Tag Archives: Auden “Funeral Blues”

Big Apple

So, just in case you guys think I spend my Iowa mornings coaching Karaoke to be a show kitty, or Cuisinarting things just for the hell of it, I should mention that I have a job.

I’m teaching three sections of rhetoric at a small liberal arts college on the border of Iowa and Illinois. I get up at 6am to be on campus for an 8:30am class. My “turn-the-car-around-freak-out” moment occurs right as I cross the Mississippi and pass the casino, when, since the coffee has yet to kick in and I’m terrified of public speaking, all I want to do is double down.

Education is its own gamble, I suppose. I love working with students. I love elucidating a concept, or provoking an opinion, or prodding a prejudice, or reading Auden’s “Funeral Blues” aloud to them for the first time.

What I don’t love is standing in front of a group. I mean I’m fine once I get past the first few minutes. Then I really get going. Then I can hold court confidently and articulately. But the initial throat clearing, the “Good morning!” introductory bit, never gets any easier.

I played violin from first grade through my senior year in high school. I learned the names of strings by food association. If I could identify the G string, I got a grape. The A, an apple. D was for dougnut. Needless to say, there was a lot of clamoring for songs written in the key of D string. That, or “Hot Cross Buns.” (We also got the occasion bun.)

Unfortunately, the time came to set aside snacks and introduce public performance, aka recital, aka Becca throws up day. I’m a shy person and I don’t know why. It isn’t because I’m an only child, or because I had a speech impediment growing up and pronounced “f” as “th.” Both of these are true (“Are we having thish for dinner? Thuck you!”) but irrelevant.

I got to be good at violin, which only worked to my disadvantage.

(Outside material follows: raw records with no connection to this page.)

-- ==== Sys2Proof/Machine/Flash.lean ====
section
/-! DEFINITION. The flash interface (spec/13): line reads, command sequences, program, erase, suspend and the journal. -/

namespace Sys2Proof.Machine

def flashBase : Nat := 0x30000000

/-- Bytes of the fitted array (R315). -/
def flashBytes (s : State) : Nat := 0x40000 * 2 ^ s.fli.size

def modFli (s : State) (f : Fli → Fli) : State := { s with fli := f s.fli }

/-- A line: an address divided by 32. -/
def lineOf (a : Nat) : Nat := a / 32

/-- First byte of the sector that holds an address. -/
def sectorOf (a : Nat) : Nat := a / 4096 * 4096

/-- First bytes of the sectors whose reads are refused: being erased, suspended in erase, or half-erased and still to be
recovered (R322, R329). -/
def erasedSectors (s : State) : List Nat :=
  (match s.fli.era with
    | some o => if o.begin_ then [] else [o.addr]
    | none => []) ++ s.fli.repair.map (fun e => flashBase + 4096 * e.2.2)

/-- Address `a` lies in such a sector (R322). -/
def inErase (s : State) (a : Nat) : Bool := (erasedSectors s).contains (sectorOf a)

/-- The erase runs in the macro: it waits for no journal entry and is not suspended. -/
def eraseRunning (s : State) : Bool :=
  match s.fli.era with
  | some o => !o.begin_ && !s.fli.susp && s.fli.fin.isNone
  | none => false

/-- Record a code in FLI_ERR. -/
def fliCode (s : State) (code a : Nat) : State := setR s aFliErr (u32 (code * 2 ^ 28 + (a - flashBase) % 2 ^ 26))

/-- Record an error in FLI_ERR and FLI_STATUS.ERR, and trigger source 14 (R324, R326). -/
def fliError (s : State) (code a : Nat) : State := trigger (orR (fliCode s code a) aFliStatus 0x80000000#32) 14

/-! ### Reads -/

/-- What the interface answers to a line request. -/
inductive FlashAns where
  | ok
  | refuse (st : BitVec 3)
  /-- The read waits for a program to end or for the erase to be suspended. -/
  | waits
  deriving DecidableEq, Repr

/-- Record a read finding of the word at `a` (R316). -/
def flashFinding (s : State) (a : Nat) (unc : Bool) : State :=
  let s1 := bumpR s aFliEcc (if unc then 16 else 0) 16 1
  let s2 := setR s1 aFliEccaddr (u32 (b2n unc * 2 ^ 31 + (a - flashBase)))
  if unc then trigger s2 14 else s2

/-- Check the words of a line, counting each finding; false when one is uncorrectable (R316). An erased word has no
error. -/
def flashCheck : List Nat → State → State × Bool
  | [], s => (s, true)
  | w :: r, s =>
    match eccAt s w with
    | 0 => flashCheck r s
    | 1 => flashCheck r (flashFinding s w false)
    | _ => ((flashCheck r (flashFinding s w true)).1, false)

def lineWords (l : Nat) : List Nat := [32 * l, 32 * l + 8, 32 * l + 16, 32 * l + 24]

/-- Serving line `l` from the macro or the buffer: the buffer keeps those of the next four lines it holds, and a
marked line enters the branch cache (R319, R320). -/
def served (s : State) (l : Nat) (target : Bool) : State :=
  modFli s (fun f => { f with
    pbuf := f.pbuf.filter (fun k => decide (l < k) && decide (k ≤ l + 4))
    last := some l, pskip := []
    bcache := if target && bit (getR s aFliCfg) 9 then ((l :: f.bcache.filter (· ≠ l)).take 16) else f.bcache })

/-- Request a read suspend of the running erase (R332): issued at once in FREE mode. -/
def wantSuspend (s : State) : State :=
  modFli s (fun f =>
    if f.susp || f.going then f
    else if bit (getR s aFliCfg) 0 then { f with going := true, want := false } else { f with want := true })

The good people always performed last. My prowess meant up to an hour of hand-sweating, and knee twitching, and staring at my horse-hair bow in utter horror and disbelief. I would try and do meditation — this was way before I even knew what zen was — and separate the silky hairs with my eyes to somehow tame my heartbeat. Much like combing through sand with a mini rake, it never worked.

Being a nervous violin player is not ideal. If your hand shakes, then your bow shakes. And if your bow shakes, it stands to reason that Bach’s Concerto in E Major will sound like the only extant recording of Tennyson.

It’s confusing, especially as a kid, when you enjoy one element of something and dread another. How can you say, at thirteen, “I’d like to play violin in the basement, maybe lay down some tracks on my tape recorder,” but politely decline the invitation to perform in the anteroom of the school gym? I can still smell the faint trace of chlorine wafting off the pool, see the holes in the gaudy yellow shag carpet where the cellists waited with their endpins.

Yet despite my anxiety, I’m a good teacher. No — I’m a great teacher. I just had a girl sign up for my second period class because her friend said I’m “interesting.” Neither one has any clue that I was practice teaching to the bathroom mirror a minute before. Some anxieties are worth getting over.

My first morning of my first class, I found a pendant on the podium.

It wasn’t planted by Dan or by any of the faculty, but rather lost by a Victoria (so says the engraved back). Simply there: a corky
reminder that New York City is still with me, and that I was supposed to bring it to these kids.